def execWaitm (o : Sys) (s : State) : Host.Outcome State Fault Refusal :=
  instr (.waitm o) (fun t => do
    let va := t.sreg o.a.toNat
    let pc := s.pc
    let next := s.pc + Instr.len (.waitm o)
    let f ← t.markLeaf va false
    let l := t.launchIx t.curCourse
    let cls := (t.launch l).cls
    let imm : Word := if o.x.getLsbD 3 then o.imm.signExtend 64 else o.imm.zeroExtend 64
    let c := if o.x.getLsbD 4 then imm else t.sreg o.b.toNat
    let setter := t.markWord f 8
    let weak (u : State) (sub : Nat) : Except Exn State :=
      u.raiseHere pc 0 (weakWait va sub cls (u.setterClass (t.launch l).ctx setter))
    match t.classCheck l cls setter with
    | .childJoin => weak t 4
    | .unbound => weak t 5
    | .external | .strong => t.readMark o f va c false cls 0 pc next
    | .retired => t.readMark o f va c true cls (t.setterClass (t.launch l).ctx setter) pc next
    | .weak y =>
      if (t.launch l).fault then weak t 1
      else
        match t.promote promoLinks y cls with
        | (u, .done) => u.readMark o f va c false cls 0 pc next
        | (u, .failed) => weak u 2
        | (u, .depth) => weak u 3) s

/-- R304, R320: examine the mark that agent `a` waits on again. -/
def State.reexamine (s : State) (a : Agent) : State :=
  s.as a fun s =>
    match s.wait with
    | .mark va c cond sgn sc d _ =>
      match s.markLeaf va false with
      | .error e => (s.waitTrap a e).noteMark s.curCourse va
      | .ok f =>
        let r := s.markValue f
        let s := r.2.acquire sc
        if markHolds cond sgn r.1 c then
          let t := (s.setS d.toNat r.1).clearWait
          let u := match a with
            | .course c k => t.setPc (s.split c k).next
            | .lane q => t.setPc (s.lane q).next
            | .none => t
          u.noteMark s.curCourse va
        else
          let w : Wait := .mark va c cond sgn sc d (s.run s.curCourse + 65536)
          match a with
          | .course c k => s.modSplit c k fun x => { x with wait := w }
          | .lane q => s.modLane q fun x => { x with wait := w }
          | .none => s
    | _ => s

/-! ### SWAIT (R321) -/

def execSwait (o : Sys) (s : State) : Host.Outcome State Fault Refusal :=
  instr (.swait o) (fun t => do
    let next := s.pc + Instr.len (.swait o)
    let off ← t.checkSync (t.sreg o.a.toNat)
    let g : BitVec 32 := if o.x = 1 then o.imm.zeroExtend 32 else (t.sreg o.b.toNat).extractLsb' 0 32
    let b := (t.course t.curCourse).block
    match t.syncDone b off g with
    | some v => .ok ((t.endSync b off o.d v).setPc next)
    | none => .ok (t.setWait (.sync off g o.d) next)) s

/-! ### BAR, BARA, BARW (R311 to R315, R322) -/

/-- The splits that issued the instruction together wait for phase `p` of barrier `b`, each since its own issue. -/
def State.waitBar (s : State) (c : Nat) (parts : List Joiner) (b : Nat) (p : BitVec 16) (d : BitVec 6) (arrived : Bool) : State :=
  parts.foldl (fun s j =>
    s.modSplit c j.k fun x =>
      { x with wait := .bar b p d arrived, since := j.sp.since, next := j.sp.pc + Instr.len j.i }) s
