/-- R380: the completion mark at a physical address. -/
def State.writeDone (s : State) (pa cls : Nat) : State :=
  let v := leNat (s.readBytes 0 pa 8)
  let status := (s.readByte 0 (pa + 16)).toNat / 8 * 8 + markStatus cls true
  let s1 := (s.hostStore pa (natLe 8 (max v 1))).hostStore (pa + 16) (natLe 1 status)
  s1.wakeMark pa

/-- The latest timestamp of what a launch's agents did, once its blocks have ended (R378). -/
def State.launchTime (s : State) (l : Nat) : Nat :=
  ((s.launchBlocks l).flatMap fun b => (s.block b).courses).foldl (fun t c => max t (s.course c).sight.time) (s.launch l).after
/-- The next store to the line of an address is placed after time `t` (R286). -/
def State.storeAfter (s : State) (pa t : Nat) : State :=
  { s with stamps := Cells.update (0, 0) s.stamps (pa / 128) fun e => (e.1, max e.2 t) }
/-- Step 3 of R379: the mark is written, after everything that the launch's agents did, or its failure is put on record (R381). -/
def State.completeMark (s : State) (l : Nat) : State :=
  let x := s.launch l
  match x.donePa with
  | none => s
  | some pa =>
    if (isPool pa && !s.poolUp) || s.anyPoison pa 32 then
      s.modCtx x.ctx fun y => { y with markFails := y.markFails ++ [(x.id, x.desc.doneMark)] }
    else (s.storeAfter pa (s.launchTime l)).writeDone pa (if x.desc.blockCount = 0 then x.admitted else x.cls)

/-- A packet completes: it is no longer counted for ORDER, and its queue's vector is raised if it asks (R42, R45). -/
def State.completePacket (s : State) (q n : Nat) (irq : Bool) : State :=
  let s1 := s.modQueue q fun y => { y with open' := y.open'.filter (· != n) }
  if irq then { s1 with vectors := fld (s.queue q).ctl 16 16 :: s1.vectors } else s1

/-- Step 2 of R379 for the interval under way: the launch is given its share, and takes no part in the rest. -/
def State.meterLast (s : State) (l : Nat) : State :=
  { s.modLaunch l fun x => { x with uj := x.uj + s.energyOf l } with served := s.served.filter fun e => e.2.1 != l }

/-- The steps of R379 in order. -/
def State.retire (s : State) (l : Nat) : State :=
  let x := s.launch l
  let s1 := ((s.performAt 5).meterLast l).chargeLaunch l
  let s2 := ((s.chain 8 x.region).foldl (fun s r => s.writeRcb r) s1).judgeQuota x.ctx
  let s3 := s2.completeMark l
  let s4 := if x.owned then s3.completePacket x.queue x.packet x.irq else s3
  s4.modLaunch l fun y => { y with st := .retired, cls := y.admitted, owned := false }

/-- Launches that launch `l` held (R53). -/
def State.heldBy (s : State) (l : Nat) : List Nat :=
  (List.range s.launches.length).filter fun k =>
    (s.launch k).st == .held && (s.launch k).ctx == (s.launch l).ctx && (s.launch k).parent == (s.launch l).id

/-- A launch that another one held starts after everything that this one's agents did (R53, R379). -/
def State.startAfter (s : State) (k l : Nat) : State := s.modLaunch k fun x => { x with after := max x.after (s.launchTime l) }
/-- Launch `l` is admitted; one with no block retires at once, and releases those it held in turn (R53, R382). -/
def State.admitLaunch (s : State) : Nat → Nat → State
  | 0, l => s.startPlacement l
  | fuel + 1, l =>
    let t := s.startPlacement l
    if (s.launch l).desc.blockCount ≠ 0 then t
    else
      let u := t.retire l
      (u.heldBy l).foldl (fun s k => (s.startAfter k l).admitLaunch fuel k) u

# # # # # # #

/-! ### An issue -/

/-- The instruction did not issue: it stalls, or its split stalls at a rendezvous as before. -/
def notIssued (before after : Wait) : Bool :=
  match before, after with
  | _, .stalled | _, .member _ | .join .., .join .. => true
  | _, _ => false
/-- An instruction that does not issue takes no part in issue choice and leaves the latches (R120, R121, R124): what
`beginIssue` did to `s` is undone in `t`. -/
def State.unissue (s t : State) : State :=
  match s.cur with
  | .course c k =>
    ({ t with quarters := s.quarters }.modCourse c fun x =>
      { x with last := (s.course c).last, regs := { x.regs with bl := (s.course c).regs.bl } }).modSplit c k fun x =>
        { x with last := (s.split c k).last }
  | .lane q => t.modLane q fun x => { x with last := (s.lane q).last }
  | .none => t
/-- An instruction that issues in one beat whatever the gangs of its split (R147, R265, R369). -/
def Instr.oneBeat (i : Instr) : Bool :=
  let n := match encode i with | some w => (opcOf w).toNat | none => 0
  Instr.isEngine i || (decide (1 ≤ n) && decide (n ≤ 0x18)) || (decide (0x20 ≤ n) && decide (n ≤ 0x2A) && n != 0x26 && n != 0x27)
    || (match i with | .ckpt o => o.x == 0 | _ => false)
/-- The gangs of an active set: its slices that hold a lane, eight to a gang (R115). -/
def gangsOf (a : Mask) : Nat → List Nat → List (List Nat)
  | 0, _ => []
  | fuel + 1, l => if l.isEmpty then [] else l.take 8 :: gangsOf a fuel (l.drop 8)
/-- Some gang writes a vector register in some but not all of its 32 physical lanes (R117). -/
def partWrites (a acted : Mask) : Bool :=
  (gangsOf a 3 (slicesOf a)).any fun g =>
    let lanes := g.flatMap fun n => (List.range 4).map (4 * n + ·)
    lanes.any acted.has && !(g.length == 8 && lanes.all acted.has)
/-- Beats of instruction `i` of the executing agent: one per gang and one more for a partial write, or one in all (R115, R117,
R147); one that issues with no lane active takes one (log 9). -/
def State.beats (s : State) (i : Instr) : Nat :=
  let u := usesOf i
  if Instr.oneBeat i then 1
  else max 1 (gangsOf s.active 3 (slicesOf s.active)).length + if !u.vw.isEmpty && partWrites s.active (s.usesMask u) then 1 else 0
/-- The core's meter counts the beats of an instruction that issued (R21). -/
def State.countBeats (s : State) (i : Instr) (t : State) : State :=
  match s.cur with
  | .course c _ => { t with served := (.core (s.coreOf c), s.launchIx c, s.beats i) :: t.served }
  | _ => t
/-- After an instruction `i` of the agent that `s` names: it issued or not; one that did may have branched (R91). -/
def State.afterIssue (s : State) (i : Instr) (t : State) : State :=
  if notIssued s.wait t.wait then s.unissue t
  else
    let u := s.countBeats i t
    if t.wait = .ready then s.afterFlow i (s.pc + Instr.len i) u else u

# # # # # # #

_What this task involves_
Produce only the lines from the line containing "last := (s.split" through the line containing "def Instr.oneBeat (i", inclusive of both, exactly as they stand in the entries above.

_Answer section_
        { x with last := (s.split c k).last }
  | .lane q => t.modLane q fun x => { x with last := (s.lane q).last }
  | .none => t
/-- An instruction that issues in one beat whatever the gangs of its split (R147, R265, R369). -/
def Instr.oneBeat (i : Instr) : Bool :=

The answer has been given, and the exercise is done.